Book Review: Bad Medicine
"If we want things to stay as they are, things will have to change."
––Giuseppe Tomasi di Lampedusa, The Leopard, 1958
Evolutionary biologists have proven that the more adapted (i.e., comfortable) you are in your existing environment, the less able you are to adapt to environmental changes. Struggle is good for us.
Rigidity is what organizations manifest when they are faced with either superior competition or outdated business models. They blindly cling to “that is the way we have always done it” in defiance of the evidence that this way is no longer relevant to success.
This is the history of business. New ideas, inventions, and business models from the tinkerer in the garage change the world, while rendering obsolete the existing modes of production, infrastructure, and business models, in a never-ending “perennial gale of creative destruction,” as described by economist Joseph Schumpeter.
The Diffusion of Theories
David Wootton is a historian at the University of York, and author of Bad Medicine: Doctors Doing Harm Since Hippocrates, one of the most important books I have read in a long time. He is no medical profession basher, thanking modern medicine for saving his life and also proudly announcing his daughter is a doctor.
Not only is the book incredibly well written—even if, like me, you have no particular interest in the history of medicine—it is a mesmerizing look at how a supposedly scientific and evidence-based profession rejected new innovations, knowledge, and theories while stubbornly clinging to their old—and completely ineffectual, if not down right lethal—therapies.

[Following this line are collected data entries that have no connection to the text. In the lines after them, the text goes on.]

-- ==== Sys2Proof/Syntax.lean ====
section
/-! DEFINITION. The syntax of the Avsan S7: operand forms, literals and modifier words, and `Instr`, one constructor for
each row of spec/opcode_table.json. A Fillyn instruction carries its decoded operands; a step of the package that has no
instruction word carries what names it (which core, which queue, which packet). -/

set_option Elab.async false

namespace Sys2Proof

/-! ### Register operands (R59, R60, R77, R107) -/

/-- A register a vector field may read (R59). -/
inductive VSrcReg where
  | v (n : Fin 96)
  | o (n : Fin 16)
  | w (n : Fin 4)
  | z
  | laneId
  | sliceIdx
deriving DecidableEq, Repr

/-- A vector source: the register and the empty policy of bit [7] (R35, R59). -/
structure VSrc where
  reg : VSrcReg
  trap : Bool
deriving DecidableEq, Repr

/-- A register a vector destination may name (R31). -/
inductive VReg where
  | v (n : Fin 96)
  | o (n : Fin 16)
deriving DecidableEq, Repr

/-- A vector destination; `shift` is bit [7], the shift into w0 (R31, R59). -/
structure VDst where
  reg : VReg
  shift : Bool
deriving DecidableEq, Repr

/-- An even-aligned pair a vector pair field may read: registers 2n and 2n+1 (R107). -/
inductive VPairSrcReg where
  | v (n : Fin 48)
  | o (n : Fin 8)
  | w (n : Fin 2)
deriving DecidableEq, Repr

/-- A vector pair source with its empty policy (R107). -/
structure VPairSrc where
  reg : VPairSrcReg
  trap : Bool
deriving DecidableEq, Repr

/-- An even-aligned pair a vector destination may name (R107). -/
inductive VPairReg where
  | v (n : Fin 48)
  | o (n : Fin 8)
deriving DecidableEq, Repr

/-- A vector pair destination (R107, R122). -/
structure VPairDst where
  reg : VPairReg
  shift : Bool
deriving DecidableEq, Repr

/-- A scalar register number s0–s63 (R60). -/
abbrev SReg := Fin 64

/-- A register a scalar field may read (R60). -/
inductive SSrcReg where
  | s (n : SReg)
  | z
  | sliceIdx
deriving DecidableEq, Repr

/-- A scalar source with its empty policy (R35, R60). -/
structure SSrc where
  reg : SSrcReg
  trap : Bool
deriving DecidableEq, Repr

/-- An even scalar register 2n naming the pair s[2n], s[2n+1] (R77). -/
abbrev SPairReg := Fin 32

/-- A scalar-pair source: a pair, or the value 0 (R77). -/
structure SPairSrc where
  reg : Option SPairReg
  trap : Bool
deriving DecidableEq, Repr

/-- A predicate p0–p7. -/
abbrev PReg := Fin 8

/-- An accumulator tile a0–a255 (R60, R202). -/
abbrev Tile := Fin 256

/-- An even accumulator tile 2n naming the pair a[2n], a[2n+1] (R202, R208). -/
abbrev TilePair := Fin 128

/-- A register with a full/empty bit, as FEMRK names it (R96). -/
inductive FullReg where
  | vec (r : VReg)
  | scl (r : SReg)
deriving DecidableEq, Repr

/-- The operand of FETST: a source field of the vector or the scalar class, whose bit [7] is ignored and kept (R95). -/
inductive FeSrc where
  | vec (x : VSrc)
  | scl (x : SSrc)
deriving DecidableEq, Repr

/-! ### Immediates -/

/-- The control and status registers of R82. -/
inductive Csr where
  | fstat | crews | gtmo | swpt | rgnpcl | rgnpch | rgncnt | slotid | waveid | nslice | quant
  | tcause | tdet0 | tdet1 | tdet2 | tpcl | tpch
deriving DecidableEq, Repr

/-- The conditions of VCMP (R112). -/
inductive ICond where
  | eq | ne | lt | le | gt | ge | ltu | leu | gtu | geu
deriving DecidableEq, Repr

/-- The D field of VCMP (R112). -/
structure ICmp where
  cond : ICond
  p : PReg
deriving DecidableEq, Repr

/-- The conditions of FCMP (R117). -/
inductive FCond where
  | eq | ne | lt | le | gt | ge | un | ord
deriving DecidableEq, Repr

/-- The D field of FCMP (R117). -/
structure FCmp where
  cond : FCond
  p : PReg
deriving DecidableEq, Repr

/-- The operations of PLOG (R114). -/
inductive PLogOp where
  | and | or | xor | andn | not | mov | set | clr
deriving DecidableEq, Repr

/-- The D field of PLOG (R114). -/
structure PLogD where
  op : PLogOp
  p : PReg
deriving DecidableEq, Repr

/-- The condition of BRP (R78, R87). -/
inductive BrCond where
  | pred (p : PReg)
  | predNot (p : PReg)
  | nz (s : SSrc)
  | zero (s : SSrc)
deriving DecidableEq, Repr

/-- The two word offsets of the BRA and BRP literal (R86). -/
structure BrOffsets where
  toff : BitVec 16
  joff : BitVec 16
deriving DecidableEq, Repr

/-- Floating-point element formats a conversion may name (R125). -/
inductive FpFmt where
  | fp32 | bf16 | fp16 | e4m3 | e5m2 | e2m1
deriving DecidableEq, Repr

/-- Integer element formats a conversion may name (R125). -/
inductive IntFmt where
  | i8 | i16 | i32
deriving DecidableEq, Repr

/-- The B field of FCVT and FTOI: part index and source format (R125). -/
structure CvtF where
  k : Fin 8
  src : FpFmt
deriving DecidableEq, Repr

/-- The B field of ITOF (R125). -/
structure CvtI where
  k : Fin 8
  src : IntFmt
deriving DecidableEq, Repr

/-- The B field of UNPK (R128). -/
structure UnpkB where
  zx : Bool
  h : Bool
deriving DecidableEq, Repr

/-- Targets of CBD and CBDC (R131, R240). -/
inductive CbFmt where
  | e4m3 | e5m2 | bf16
deriving DecidableEq, Repr

/-- The B field of CBD: target and part (R131). -/
structure CbdB where
  fmt : CbFmt
  k : Fin 4
deriving DecidableEq, Repr

/-- The operations of VRED and VSCAN (R135). -/
inductive RedOp where
  | add | min | max | and | or | xor | minu | maxu
deriving DecidableEq, Repr

/-- The B field of VSCAN (R135). -/
structure ScanB where
  gang : Bool
  excl : Bool
  op : RedOp
deriving DecidableEq, Repr

/-- The B field of VRED (R135). -/
structure RedB where
  gang : Bool
  op : RedOp
deriving DecidableEq, Repr

/-- The scopes of R148. -/
inductive Scope where
  | slice | crew | core | die | package | pod
deriving DecidableEq, Repr

/-- A home hint: none, or compute domain 0–3 (R143, R147). -/
abbrev Hint := Option (Fin 4)

/-- The memory immediate (R143). -/
structure MemImm where
  hint : Hint
  scope : Scope
deriving DecidableEq, Repr

/-- The prefetch levels (R146). -/
inductive PrefLevel where
  | l1 | l2 | l3
deriving DecidableEq, Repr

/-- The B field of PREF (R146). -/
structure PrefImm where
  hint : Hint
  level : PrefLevel
deriving DecidableEq, Repr

/-- ORD of an atomic (R156). -/
inductive AtomOrd where
  | relaxed | acq | rel | acqRel
deriving DecidableEq, Repr

/-- USE of an atomic (R156, R159). -/
inductive AtomUse where
  | unpaired | commutative | nonOrdering | quantum | speculative
deriving DecidableEq, Repr

/-- TYPE of an atomic (R156). -/
inductive AtomTy where
  | s32 | u32 | f32
deriving DecidableEq, Repr

/-- The atomic literal but for RET, which is the presence of the destination (R156). -/
structure AtomLit where
  off : VSrc
  scope : Scope
  hint : Hint
  ord : AtomOrd
  use : AtomUse
  ty : AtomTy
deriving DecidableEq, Repr

/-- The operations of the atomic instructions (R155). -/
inductive AtomOp where
  | add | min | max | and | or | xor | cas | xchg
deriving DecidableEq, Repr

/-- The command immediate of group 0xB without a shell table (R236). -/
structure CmdImm where
  chk : Bool
  queue : Fin 8
deriving DecidableEq, Repr

/-- The command immediate of SHLD (R236). -/
structure ShldImm where
  tbl : Fin 8
  chk : Bool
  queue : Fin 8
deriving DecidableEq, Repr

/-- The queue mask of QFENCE, 1–255 (R242); a mask of 0 is ill formed. -/
structure QMask where
  mask : BitVec 8
deriving DecidableEq, Repr

/-- The selectors of TRWQ (R231). -/
inductive RwSel where
  | match_ | removed | declperm | declchk | aband | flush
  | rule (x : Fin 64)
deriving DecidableEq, Repr

/-- The operations of AMX and AMXR (R352). -/
inductive AmOp where
  | addS32 | addF32 | minS32 | maxS32 | minU32 | maxU32 | and | or | xor | xchg
deriving DecidableEq, Repr

/-- The B field of AMX (R352). -/
structure AmxImm where
  op : AmOp
  mc : Bool
deriving DecidableEq, Repr

/-- The D field of WAKE (R352). -/
structure WakeD where
  mailbox : Fin 64
  deferred : Bool
deriving DecidableEq, Repr

/-- A modifier word with its reserved bits 0; `cls` is the clamp base as encoded: the pair is s[cls], s[cls+1] (R57). -/
structure Modifier where
  clmp : Bool
  cls : BitVec 6
  sat : Bool
  scale : BitVec 6
  negb : Bool
  absb : Bool
  nega : Bool
  absa : Bool
deriving DecidableEq, Repr

/-! ### What the steps without an instruction word carry -/

/-- A die of the package (R1). -/
inductive DieId where
  | trust
  | command
  | base (d : Fin 4)
  | compute (d : Fin 4)
deriving DecidableEq, Repr

/-- The units an error or a self-test may concern (R336, R337). -/
inductive ErrUnit where
  | core
  | l2WayGroup
  | l3Bank
  | hbmFrame
  | dieToDie
  | tuiquelLane
  | pageTable
  | computeDie
  | baseDie
deriving DecidableEq, Repr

Bad Medicine Drives Out Good Medicine
The history of medicine begins with Hippocrates in the fifth century BC. Yet until the invention of antibiotics in the 1940s doctors, in general, did their patients more harm than good. In other words, for 2400 years patients believed doctors were doing good; for 2300 years they were wrong.
The Case Against Medicine
The author makes three devastating arguments. First, if medicine is defined as the ability to cure diseases, then there was very little medicine before 1865. Prior to that—a period the author calls Hippocratic medicine—doctors relied on bloodletting, purges, cautery, and emetics, all totally ineffectual, if not positively deleterious (no matter how efficiently they were administered).
Second, effective medicine could only begin when doctors began to count and compare, such as using clinical trials.
Third, the key development that made modern medicine possible is the germ theory of disease.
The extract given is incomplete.